◆ **Assigned task**: Your task is to count the lines of the entries below that include the word "exact" and to give only the resulting number.

(Dataset entries)
⁂
/-- R131, R133, R143, R154, R159, R166: the commands of protection and translation, each where the command in progress is well
formed and every lookup answers DONE. R166: after an INVALIDATE the part holds no translation of the key that overlaps the
range, and every other translation stays. -/
def Obligations.ProtectionCommands : Prop :=
  (∀ (s : State) (fn : Nat) (c : AdminCmd),
     (∀ k s', s.adminHas fn 0x10 c → Ent.arg c.raw = 0 → s.pdCount < 65536 →
       s.choose (fun k => (s.fn fn).pds.contains k) 0 65536 = (some k, s') →
       exec (.createPd fn) s = .next ((s'.setFn fn (fun f => { f with pds := f.pds ++ [k] })).admOk fn k)) ∧
     (s.adminHas fn 0x10 c → Ent.arg c.raw = 0 → 65536 ≤ s.pdCount → exec (.createPd fn) s = .next (s.admAbort fn Res.noResource)) ∧
     (s.adminHas fn 0x11 c → bits c.raw 4 16 16 = 0 → bits c.raw 4 0 16 ∈ (s.fn fn).pds → s.pdInUse fn (bits c.raw 4 0 16) = false →
       exec (.destroyPd fn) s = .next ((s.setFn fn (fun f => { f with pds := f.pds.filter (fun k => k != bits c.raw 4 0 16) })).admOk fn 0)) ∧
     (s.adminHas fn 0x11 c → bits c.raw 4 16 16 = 0 → bits c.raw 4 0 16 ∈ (s.fn fn).pds → s.pdInUse fn (bits c.raw 4 0 16) = true →
       exec (.destroyPd fn) s = .next (s.admAbort fn Res.badState)) ∧
     (∀ idx k s', s.adminHas fn 0x12 c → Prot.keyOk c.raw = true → Prot.auxBase c.raw = 0 → Prot.limit c.raw = 0 → Prot.handler c.raw = 0 →
       Prot.len c.raw = 0 → Prot.pd c.raw ∈ (s.fn fn).pds → s.keys.length < 1048576 →
       s.newKey (s.keyFrom fn c.raw false) = some (idx, s') → Tab.look s'.keys idx = some k →
       exec (.registerRegion fn) s = .next ((s'.admWrite fn (Prot.result c.raw) (leBytes 4 (Key.value k idx))).admOk fn 0)) ∧
     (s.adminHas fn 0x12 c → Prot.keyOk c.raw = true → Prot.auxBase c.raw = 0 → Prot.limit c.raw = 0 → Prot.handler c.raw = 0 →
       Prot.len c.raw ≠ 0 → Prot.table c.raw % 8 = 0 → Prot.pd c.raw ∈ (s.fn fn).pds → s.keys.length < 1048576 →
       exec (.registerRegion fn) s = .next ((s.admWait fn 0).hostRead fn 0 0 .clerk (Prot.table c.raw)
         (regionPages (Prot.va c.raw) (Prot.len c.raw) * 8) (.pageList fn) none)) ∧
     (∀ d l idx k s', (s.fn fn).admCur = some c → c.waiting = true → Ent.opcode c.raw = 0x12 →
       l = pagesOf (Prot.va c.raw / 4096) (listEntries d (regionPages (Prot.va c.raw) (Prot.len c.raw))) →
       (∀ x ∈ l, Pte.leafOk x.2 = true ∧ s.leafClear x.2 x.1 = true) → s.keys.length < 1048576 →
       s.pinned + (pinnedGroups l []).length ≤ s.openParam 0x402003 → s.newKey (s.keyFrom fn c.raw false) = some (idx, s') →
       Tab.look s'.keys idx = some k → s.takePageList fn d =
         ((l.foldl (fun s x => s.loadTlb (s.leafEntry idx x.1 x.2 true true)) s').admWrite fn (Prot.result c.raw) (leBytes 4 (Key.value k idx))).admOk fn 0) ∧
     (∀ idx k s', s.adminHas fn 0x13 c → Prot.keyOk c.raw = true → Prot.table c.raw % 4096 = 0 → Prot.pd c.raw ∈ (s.fn fn).pds →
       (Prot.handler c.raw = 1 → (s.fn fn).missq ≠ none) → s.keys.length < 1048576 →
       s.newKey (s.keyFrom fn c.raw true) = some (idx, s') → Tab.look s'.keys idx = some k →
       exec (.createAsk fn) s = .next ((s'.admWrite fn (Prot.result c.raw) (leBytes 4 (Key.value k idx))).admOk fn 0)) ∧
     (∀ k, s.adminHas fn 0x14 c → s.keyOf (Ent.arg c.raw) = some k → k.fn = fn →
       Completes (.destroyKey fn) s fun t => t.keyOf (Ent.arg c.raw) = none ∧ t.keys = s.keys ∧ t.reads = s.reads ∧
         (t.fn fn).admCur = some { c with waiting := true, mark := 0 }) ∧
     ((s.fn fn).admCur = some c → c.waiting = true → Ent.opcode c.raw = 0x14 → s.keyBusy (Ent.arg c.raw) = false →
       exec (.destroyKeyComplete fn) s = .next (({ s with
         keys := Tab.del s.keys (keyIndex (Ent.arg c.raw)), tlb := s.tlb.filter (fun e => e.index != keyIndex (Ent.arg c.raw)), dying := s.dying.filter (fun d => !(d.1 == fn && d.2 == Ent.arg c.raw)) } : State).admOk fn 0)) ∧
     ((s.fn fn).admCur = some c → c.waiting = true → Ent.opcode c.raw = 0x14 → s.keyBusy (Ent.arg c.raw) = true →
       exec (.destroyKeyComplete fn) s = .next s) ∧
     (∀ k, s.adminHas fn 0x15 c → Prot.table c.raw = 0 → Prot.auxBase c.raw = 0 → Prot.limit c.raw = 0 → Prot.result c.raw = 0 →
       bits c.raw 0x70 0 128 = 0 → s.keyOf (Ent.arg c.raw) = some k → k.fn = fn → k.ask = true →
       exec (.invalidate fn) s = .next ((s.admWait fn 0).invalidateRange (Ent.arg c.raw) c.raw)) ∧
     ((s.fn fn).admCur = some c → c.waiting = true → Ent.opcode c.raw = 0x15 → s.accessing (fun a => a.1 == Ent.arg c.raw) = false →
       exec (.invalidateComplete fn) s = .next (s.admOk fn 0)) ∧
     (∀ h s', s.adminHas fn 0x16 c → Ent.arg c.raw = 0 → Prot.va c.raw = 0 → Prot.len c.raw = 0 → Prot.limit c.raw = 0 → Prot.result c.raw = 0 →
       bits c.raw 0x70 0 24 = 0 → Prot.tail c.raw = 0 → ringOk (Prot.table c.raw) (Prot.log2 c.raw) = true →
       ringOk (Prot.auxBase c.raw) (Prot.log2b c.raw) = true → s.lookup fn (Prot.eq c.raw) .eq = Res.done → (s.fn fn).missq = none →
       s.freshHandle fn 2 = (some h, s') → exec (.createMissQueue fn) s = .next ((s'.setFn fn (fun f => { f with
         missq := some ⟨h, Prot.table c.raw, Prot.log2 c.raw, 0, 0, Prot.auxBase c.raw, Prot.log2b c.raw, 0, 0, false, [], Prot.eq c.raw, false⟩ })).admOk fn h)) ∧
     (s.adminHas fn 0x17 c → bits c.raw 4 16 16 = 0 → s.lookupMiss fn (bits c.raw 4 0 16) = Res.done →
       (∀ e ∈ s.keys, e.2.fn = fn → e.2.handler = false) → exec (.destroyMissQueue fn) s =
         .next (((s.setFn fn (fun f => { f with missq := none })).dropReads (fun r => r.for_ == .fill fn)).admOk fn 0))) ∧
  (∀ (s : State) (v r : Nat), s.misses = [] →
     (∀ e ∈ (s.invalidateRange v r).tlb, e.index = keyIndex v →
       Prot.len r ≠ 0 ∧ ((e.page + e.pages) * 4096 ≤ Prot.va r ∨ Prot.va r + Prot.len r ≤ e.page * 4096)) ∧
     (∀ e ∈ s.tlb, e.index ≠ keyIndex v ∨ Prot.len r ≠ 0 ∧ ((e.page + e.pages) * 4096 ≤ Prot.va r ∨ Prot.va r + Prot.len r ≤ e.page * 4096) →
       e ∈ (s.invalidateRange v r).tlb))

/-- R277, R280, R283: the commands of tree nodes, from a function and from the Ledger port's own installer, each where the node
record is well formed and every lookup answers DONE. R280, R283: an installed node is not BROKEN, has no operation in
progress and the START_OSN of its record for every member, hears each of its edges anew, and no other tree changes; a
removed node is gone. -/
def Obligations.TreeCommands : Prop :=
  (∀ (s : State) (fn : Nat) (c : AdminCmd),
     (s.adminHas fn 0x20 c → Ent.arg c.raw = 0 → s.nodeOk (Cmd.node c.raw) = true → s.membersOk fn (Cmd.node c.raw) = Res.done →
       Tab.look s.trees (Node.tree (Cmd.node c.raw)) = none → s.trees.length < 4096 → s.stagingFits (Cmd.node c.raw) = Res.done →
       exec (.createTree fn) s = .next ((s.installTree (Cmd.node c.raw) (some fn)).admOk fn 0)) ∧
     (∀ t, s.adminHas fn 0x20 c → Ent.arg c.raw = 0 → s.nodeOk (Cmd.node c.raw) = true → s.membersOk fn (Cmd.node c.raw) = Res.done →
       Tab.look s.trees (Node.tree (Cmd.node c.raw)) = some t → exec (.createTree fn) s = .next (s.admAbort fn Res.badState)) ∧
     (∀ t, s.adminHas fn 0x21 c → bits c.raw 4 16 16 = 0 → Tab.look s.trees (bits c.raw 4 0 16) = some t → t.owner = some fn →
       exec (.destroyTree fn) s = .next ((s.removeTree (bits c.raw 4 0 16)).admOk fn 0)) ∧
     (∀ t, s.adminHas fn 0x21 c → bits c.raw 4 16 16 = 0 → Tab.look s.trees (bits c.raw 4 0 16) = some t → t.owner ≠ some fn →
       exec (.destroyTree fn) s = .next (s.admAbort fn Res.notOwned)) ∧
     (∀ t, s.adminHas fn 0x22 c → Ent.arg c.raw = 0 → s.nodeOk (Cmd.node c.raw) = true → s.membersOk fn (Cmd.node c.raw) = Res.done →
       Tab.look s.trees (Node.tree (Cmd.node c.raw)) = some t → t.owner = some fn → t.broken = true →
       Node.epoch t.raw ≠ Node.epoch (Cmd.node c.raw) → s.stagingFits (Cmd.node c.raw) = Res.done →
       exec (.replaceTree fn) s = .next ((s.installTree (Cmd.node c.raw) (some fn)).admOk fn 0))) ∧
  (∀ (s : State) (r : Nat) (owner : Option Nat),
     (∃ t, Tab.look (s.installTree r owner).trees (Node.tree r) = some t ∧ t.raw = r ∧ t.owner = owner ∧ t.broken = false ∧ t.ops = [] ∧
       t.next = List.replicate (Node.locals r) (Node.start r) ∧ t.oldest = Node.start r) ∧
     (∀ dev ∈ Node.edges r, ∃ c, Tab.look (s.installTree r owner).ctxs (edgeKey (Node.tree r) dev) = some c ∧
       c.inc = BitVec.ofNat 32 (Node.epoch r) ∧ c.sndNxt = 0 ∧ c.rcvNxt = 0 ∧ c.sent = [] ∧ c.msgs = []) ∧
     (∀ k, k ≠ Node.tree r → Tab.look (s.installTree r owner).trees k = Tab.look s.trees k) ∧
     (s.installTree r owner).ticks = s.ticks ∧ (s.installTree r owner).ledger = s.ledger)
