-- ==== Sys2Proof/Laws/Memory.lean ====
section
/-!
SUPPORT. Byte memories: a write keeps the canonical form, the byte written is read back, and every other byte is left as it was.
-/
namespace Sys2Proof.Machine

/-- The first key of a byte memory lies above a bound. -/
def above (k : Nat) : Cells → Bool
  | [] => true
  | (a, _) :: _ => decide (k < a)

theorem cells_wf_cons (a : Nat) (b : Byte) (m : Cells) :
    Cells.wf ((a, b) :: m) = (b != 0 && above a m && Cells.wf m) := by
  cases m with
  | nil => simp [Cells.wf, above]
  | cons x m => simp [Cells.wf, above]

theorem above_write (k : Nat) (m : Cells) (a : Nat) (v : Byte) (h : above k m = true) (ha : k < a) (hw : Cells.wf m = true) :
    above k (Cells.write m a v) = true := by
  cases m with
  | nil => unfold Cells.write; split <;> simp [above, ha]
  | cons x m =>
    obtain ⟨c, d⟩ := x
    have hc : k < c := by simpa [above] using h
    unfold Cells.write
    split
    · split <;> simp [above, ha, hc]
    · split
      · split
        · rw [cells_wf_cons] at hw
          cases m with
          | nil => rfl
          | cons y m =>
            have : c < y.1 := by simp [above] at hw; exact hw.1.2
            simp [above]; omega
        · simp [above, ha]
      · simp [above, hc]

theorem cells_write_wf (m : Cells) (k : Nat) (v : Byte) (h : Cells.wf m = true) : Cells.wf (Cells.write m k v) = true := by
  induction m with
  | nil => unfold Cells.write; split <;> simp_all [Cells.wf]
  | cons x m ih =>
    obtain ⟨a, b⟩ := x
    have h' := h
    rw [cells_wf_cons] at h'
    simp only [Bool.and_eq_true, bne_iff_ne] at h'
    obtain ⟨⟨hb, hab⟩, hw⟩ := h'
    unfold Cells.write
    split
    · split
      · exact h
      · rw [cells_wf_cons]; simp_all [above]
    · split
      · split
        · exact hw
        · rw [cells_wf_cons]; simp_all
      · rw [cells_wf_cons]
        simp only [Bool.and_eq_true, bne_iff_ne]
        exact ⟨⟨hb, above_write a m k v hab (by omega) hw⟩, ih hw⟩

theorem cells_writeBytes_wf (m : Cells) (a : Nat) (d : Bytes) (h : Cells.wf m = true) :
    Cells.wf (Cells.writeBytes m a d) = true := by
  induction d generalizing m a with
  | nil => exact h
  | cons b d ih => exact ih _ _ (cells_write_wf m a b h)


/-- A byte below the first listed one is zero. -/
theorem cells_read_below (m : Cells) (k : Nat) (h : above k m = true) (hw : Cells.wf m = true) : Cells.read m k = 0 := by
  induction m with
  | nil => rfl
  | cons x m ih =>
    obtain ⟨a, b⟩ := x
    rw [cells_wf_cons] at hw
    simp only [above, decide_eq_true_eq, Bool.and_eq_true] at h hw
    unfold Cells.read
    rw [if_neg (by omega)]
    refine ih ?_ hw.2
    cases m with
    | nil => rfl
    | cons y m =>
      have := hw.1.2
      simp only [above, decide_eq_true_eq] at this ⊢
      omega

/-- A byte written is read back. -/
theorem cells_read_write_same (m : Cells) (k : Nat) (v : Byte) (hw : Cells.wf m = true) :
    Cells.read (Cells.write m k v) k = v := by
  induction m with
  | nil => unfold Cells.write; split <;> simp_all [Cells.read]
  | cons x m ih =>
    obtain ⟨a, b⟩ := x
    have h' := hw
    rw [cells_wf_cons] at h'
    simp only [Bool.and_eq_true, bne_iff_ne] at h'
    unfold Cells.write
    split
    · rename_i hk
      split
      · rename_i hv
        rw [hv]
        exact cells_read_below _ _ (by simpa [above] using hk) hw
      · simp [Cells.read]
    · split
      · rename_i hk
        subst hk
        split
        · rename_i hv
          rw [hv]
          exact cells_read_below _ _ h'.1.2 h'.2
        · simp [Cells.read]
      · rename_i hk
        simp only [Cells.read, if_neg hk]
        exact ih h'.2

/-- Every other byte is left as it was. -/
theorem cells_read_write_other (m : Cells) (k j : Nat) (v : Byte) (hj : j ≠ k) :
    Cells.read (Cells.write m k v) j = Cells.read m j := by
  induction m with
  | nil => unfold Cells.write; split <;> simp [Cells.read, Ne.symm hj]
  | cons x m ih =>
    obtain ⟨a, b⟩ := x
    unfold Cells.write
    split
    · split
      · rfl
      · simp only [Cells.read, if_neg (Ne.symm hj)]
    · split
      · rename_i hk
        subst hk
        split <;> simp only [Cells.read, if_neg (Ne.symm hj)]
      · simp only [Cells.read, ih]

/-- A write of bytes leaves every byte outside its range as it was. -/
theorem cells_read_writeBytes_outside (m : Cells) (a : Nat) (d : Bytes) (j : Nat) (h : j < a ∨ a + d.length ≤ j) :
    Cells.read (Cells.writeBytes m a d) j = Cells.read m j := by
  induction d generalizing m a with
  | nil => rfl
  | cons b d ih =>
    simp only [List.length_cons] at h
    unfold Cells.writeBytes
    rw [ih _ _ (by omega), cells_read_write_other _ _ _ _ (by omega)]

/-- Bytes written are read back. -/
theorem cells_readBytes_writeBytes (m : Cells) (a : Nat) (d : Bytes) (hw : Cells.wf m = true) :
    Cells.readBytes (Cells.writeBytes m a d) a d.length = d := by
  induction d generalizing m a with
  | nil => rfl
  | cons b d ih =>
    unfold Cells.writeBytes
    simp only [List.length_cons, Cells.readBytes]
    rw [cells_read_writeBytes_outside _ _ _ _ (by omega), cells_read_write_same _ _ _ hw, ih _ _ (cells_write_wf _ _ _ hw)]

/-- Reading bytes that are the same one by one. -/
theorem cells_readBytes_congr (m n : Cells) (a k : Nat) (h : ∀ j, a ≤ j → j < a + k → Cells.read m j = Cells.read n j) :
    Cells.readBytes m a k = Cells.readBytes n a k := by
  induction k generalizing a with
  | zero => rfl
  | succ k ih =>
    simp only [Cells.readBytes]
    rw [h a (by omega) (by omega), ih (a + 1) (fun j h1 h2 => h j (by omega) (by omega))]

end Sys2Proof.Machine
end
⁂
◆ **Result**: 9